Après la bataille qui, comme nous l'avons dit fut sanglante, un seul des six frères était debout; les autres étaient pêle-mêle au milieu des morts.
Comment les reconnaître ? Cela fut cependant encore facile au survivant à l'aide de la bague qu'il savait que ses cinq frères avaient au doigt. . . Tous furent retrouvés dans un champ qu'on appelle encore aujourd'hui "le champ de la Batterie" aux lieu et place où se trouvent élevées les Cinq Croix; ils sont là encore quoique tombant en poussière. . . ils demeurent toujours unis.
Leur malheureuse mère reçut la nouvelle de leur mort, avec le même courage que la mère des Macchabées, qui avait vu immoler ses enfants.
Nous devrions peut-être nous arrêter ici, mais grâce à l'obligeance de M. l'abbé CHEVALIER, curé de SAINT OUEN, nous avons pu prendre communication du registre de la paroisse, dans lequel nous avons pu prendre d'utiles renseignements au sujet des Cinq Croix de France.
Nous y avons vu que pendant la tourmente révolutionnaire de la fin du dernier siècle, les sectaires qui prenaient plaisir, sous prétexte d'une prétendue régénération sociale, à détruire les monuments du passé, même ceux qui pouvaient rappeler les faits glorieux de la France, avaient impitoyablement saccagé les Cinq Croix qui étaient alors en fer, à l'exception de celle du milieu qui était en fer et pierre.
Ce fut le 23 thermidor, an IX, année 1802, que par les soins de M. de PARRON, seigneur de MARCHEFROY, elles furent rétablies en bois comme en faisait foi, l'inscription qu'on lisait sur celle du milieu.
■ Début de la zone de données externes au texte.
-- ==== Sys2Proof/Machine/State.lean ====
section
/-! DEFINITION. The machine's state as plain data, the reasons a step can stop, and the state after reset
(spec 10_state.md R10 to R28, 70_reset_and_hazards.md R150). -/

namespace Sys2Proof.Machine

/-- The run state (R20): 0 RUNNING, 1 FAULTED. -/
inductive RunState where
  | running
  | faulted
  deriving DecidableEq, Repr

/-- What `fault_cause` records (R20, R121 to R126). -/
inductive FaultCause where
  | none
  | pcOutOfBounds
  | unimplementedOpcode
  | stackOverflow
  | stackUnderflow
  | memOutOfBounds
  | keyIndexOutOfRange
  deriving DecidableEq, Repr

/-- Memory as the list of the bytes that differ from the reset contents, by strictly rising address
(R19, R30; canonical form in `Memory.wf`). -/
abbrev Memory := List Host.Cell

/-- The framebuffer: 32 rows, counted from the top, of 64 one-bit cells, counted from the left (R18). -/
abbrev Frame := Vector (Vector Bool 64) 32

/-- The complete machine state. The last four fields are the MODEL'S OWN: the inputs of the Step in
progress, and which transactions come next (log entries 1, 2, 3). -/
structure State where
  /-- V[0]..V[15] (R10); VF is V[15] (R11). -/
  v : Vector Byte 16
  /-- The index register I (R12). -/
  i : Word
  /-- The program counter, unmasked (R13). -/
  pc : Word
  /-- The return stack (R14). -/
  stack : Vector Word 16
  /-- The number of live stack entries (R15). -/
  sp : BitVec 4
  /-- The delay timer DT (R16). -/
  dt : Byte
  /-- The sound timer ST (R17). -/
  st : Byte
  /-- The framebuffer FB (R18). -/
  fb : Frame
  /-- Main memory (R19). -/
  mem : Memory
  /-- `run` (R20). -/
  run : RunState
  /-- `fault_cause` (R20). -/
  faultCause : FaultCause
  /-- `fault_info` (R20). -/
  faultInfo : Word
  /-- The key vector sampled for the Step in progress, bit `k` = key `k` down (R21). -/
  keys : BitVec 16
  /-- The random byte sampled for the Step in progress (R22). -/
  rnd : Byte
  /-- The transactions already fixed, next first (R8, R134). -/
  schedule : List Transaction
  /-- How many transactions were drawn freely (log entry 3). -/
  draws : Nat
  deriving DecidableEq, Repr

/-- The machine stops with a fault: NEVER, so the type has no constructor. Each of the six faults of the
spec is the entry into the FAULTED run state (R120), which is a next state (log entry 6). Safe. -/
inductive Fault where
  deriving DecidableEq, Repr

/-- The machine refuses an instruction. -/
inductive Refusal where
  /-- An arm of `exec` that has no meaning yet. Raised by no arm of this model. Safe. -/
  | notModelled (mnemonic : String)
  deriving DecidableEq, Repr

/-- The machine right after `Reset` (R27, R150). No byte of memory is listed: an unlisted byte reads as its
reset contents, font included. The model's own fields are at the values log entry 4 names. -/
def State.reset : State where
  v := Vector.replicate 16 0x00
  i := 0x0000
  pc := Config.entry
  stack := Vector.replicate 16 0x0000
  sp := 0
  dt := 0x00
  st := 0x00
  fb := Vector.replicate 32 (Vector.replicate 64 false)
  mem := []
  run := .running
  faultCause := .none
  faultInfo := 0x0000
  keys := 0x0000
  rnd := 0x00
  schedule := []
  draws := 0

end Sys2Proof.Machine
end

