-- ==== Sys2Proof/Machine/Cycle.lean ====
section
/-! DEFINITION. The instruction cycle (spec 30_encoding.md R54) and the performance of a transaction (00_scope.md R8). -/

namespace Sys2Proof.Machine

/-- Fetch, decode, execute (R54), for a core whose inputs are sampled. FAULTED: nothing changes (R129).
Faults are raised in the order fetch, decode, the instruction's own (R127). -/
def State.cycle (s : State) : Host.Outcome State Fault Refusal :=
  match s.run with
  | .faulted => .next s
  | .running =>
    match s.fetchWord with
    | none => .next (s.raise .pcOutOfBounds s.pc)
    | some op =>
      match decodeWord op with
      | none => .next (s.raise .unimplementedOpcode op)
      | some instr => exec instr s

/-- Performs one whole transaction, the next one (R8). -/
def State.transact (s : State) : Host.Outcome State Fault Refusal :=
  match s.nextTransaction with
  | .step keys rnd => (s.consume.sample keys rnd).cycle
  | .tick => .next s.consume.tick
  | .reset => .next s.consume.resetCore
  | .load image => .next (s.consume.load image)

end Sys2Proof.Machine
end

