-- ==== Sys2Proof/Machine/Step.lean ====
section
/-! DEFINITION. One step of the machine: the next transaction (spec 00_scope.md R8, 30_encoding.md R54). -/

namespace Sys2Proof.Machine

/-- One step performs the next transaction, whole (R8). -/
def step (s : State) : Host.Outcome State Fault Refusal := s.transact

/-- `s` with a table word where the next step fetches its instruction (log entry 9). -/
def State.withFetchWord (s : State) (nbits w : Nat) : State := s.placeWord (tableWord nbits w)

end Sys2Proof.Machine
end

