/-! ### Every encoded word -/

/-- The decoder gives back every instruction from its word, by the instruction's format and family. -/
theorem decodeWord_encode (i : Instr) : decodeWord (encode i) = some i := by
  cases i with
  -- family 0: the two words themselves
  | cls | ret => decide
  -- formats NNN and XNN: the family alone selects
  | jp | call | ldI | jpV0 => simp [encode, decodeWord]
  | seImm | sneImm | ldImm | addImm | rnd => simp [encode, decodeWord]
  -- format XY with `n = 0`, and Dxyn
  | seReg | sneReg | drw => simp [encode, decodeWord]
  -- families 8, E and F: the sub-opcode selects
  | ldReg | orReg | andReg | xorReg | addReg | subReg | shr | subnReg | shl =>
    exact decodeWord_formatXYN_family8 _ _ _
  | skp | sknp => exact decodeWord_formatXNN_familyE _ _
  | ldVxDt | ldVxK | ldDtVx | ldStVx | addIVx | ldFVx | ldBVx | ldMemVx | ldVxMem =>
    exact decodeWord_formatXNN_familyF _ _

/-- What a byte stream holds at its front, when the two bytes of its first word are those of an instruction. -/
theorem decode_bytes_of_decodeWord {w : Word} {i : Instr} (h : decodeWord w = some i) (rest : List Byte) :
    decode (highByte w :: lowByte w :: rest) = .ok (i, rest) := by
  simp [decode, h]

/-- Settles O2: the two bytes join to the instruction's word, and that word decodes to it. -/
theorem decodeOfEncode : Obligations.DecodeOfEncode :=
  fun i rest => decode_bytes_of_decodeWord (decodeWord_encode i) rest

end Sys2Proof
end

section
/-! PROOFS. Fx55 within memory: the bytes it leaves, and what a fetch reads of them (spec 43_index_memory.md R104;
20_memory.md R30, R32, R42; 92_eei_decisions.md D29). -/

namespace Sys2Proof.Machine

/-! ### The bytes Fx55 stores -/

theorem State.length_regsUpTo (s : State) (x : RegIdx) : (s.regsUpTo x).length = x.toNat + 1 := by
  simp [State.regsUpTo]

theorem State.getD_regsUpTo (s : State) {x k : RegIdx} (hk : k.toNat ≤ x.toNat) :
    (s.regsUpTo x).getD k.toNat 0 = s.reg k := by
  have hlt : k.toNat < x.toNat + 1 := Nat.lt_succ_of_le hk
  simp [State.regsUpTo, List.getD, hlt]

/-- The state a register store within memory leaves. -/
def State.afterStore (s : State) (x : RegIdx) : State :=
  ((s.setMem (Memory.writeBytes s.mem s.i.toNat (s.regsUpTo x))).advanceI x).advance

theorem exec_ldMemVx_of_fits {s : State} {x : RegIdx} (h : s.i.toNat + x.toNat ≤ 0xFFF) :
    exec (.ldMemVx x) s = .next (s.afterStore x) :=
  congrArg _ (s.guardFootprint_of_fits _ _ (.inr (by simp only [Config.memSize]; omega)))

/-- Byte `k` of the footprint is V[k]. -/
theorem State.read_afterStore {s : State} {x k : RegIdx} (h : s.i.toNat + x.toNat ≤ 0xFFF)
    (hk : k.toNat ≤ x.toNat) :
    Memory.read (s.afterStore x).mem (s.i.toNat + k.toNat) = s.reg k := by
  have hlen := s.length_regsUpTo x
  have hfit : s.i.toNat + (s.regsUpTo x).length ≤ Config.memSize := by simp only [Config.memSize]; omega
  calc Memory.read (s.afterStore x).mem (s.i.toNat + k.toNat)
      = (s.regsUpTo x).getD (s.i.toNat + k.toNat - s.i.toNat) 0 :=
        (Memory.read_writeBytes _ _ _ _ hfit).trans (if_pos (by omega))
    _ = s.reg k := by rw [Nat.add_sub_cancel_left, s.getD_regsUpTo hk]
La bénédiction s'en fit quatre ans après; nous pensons ne pouvoir nous dispenser de relater ici, dans son entier, le procès verbal qui a été dressé à l'occasion de cette cérémonie.
"L'an 1806, le dimanche des Rameaux, 30 mars a été processionnellement béni, quatre croix, en présence des fabriciens et habitants de cette paroisse qui, jointes à celles qui a été plantée il y a environ un an sur le carrefour, dit, des Cinq Croix, lieu où elles ont existé avant la Révolution et depuis un temps immémorial ; pour quoi, nous avons cru devoir insérer le présent procès-verbal au registre de notre fabrique pour la régénération de cette place aussi remarquable, comme des endroits les plus éloignés de France. Fait, ces dits jour et an et avons signé."
"Juglet, curé; Masson, Moyer le jeune; Moyer ; Masson Aimé ;Louet; Dagron ;Druyer ; Egasse ; Vincent Lecoq; Pasquier ; B. Bréant ; F. Chartier ; Michel; Masson, Maire; Jean Dubois; Jean Louis Dubois; Druyer ; Charles Vasseur ; Renaud; Sergent, Charles Germain; Thuvin ; Fouasse ; Françoise Girard ; Guérinot ; Bréant ; Dragon; Deschamps."
Nous avons donné les noms des signataires pour rendre hommage à leur belle conduite dans cette oeuvre de réparation.
En 1587 par suite de l'élargissement de la route, on fut obligé de déplacer quatre des croix, et lorsqu'on fit la translation, on fouilla au pied de chacune d'elles et l'on trouva quatre squelettes d'hommes que l'on enterra sous la croix du milieu avec un cinquième qui s'y trouvait également enterré.
Enfin ces croix tombant en vétusté, ont été refaites en pierre et plantée le vendredi 20 juin 1862, en présence de nombreux témoins; on a été particulièrement redevable de cette dernière restauration à M.MOYER,alors, maire de la localité, appuyé par la majorité du conseil.
La bénédiction solennelle s'en fit le 20 juillet suivant, au milieu d'un grand concours de personnes accourues des pays environnants.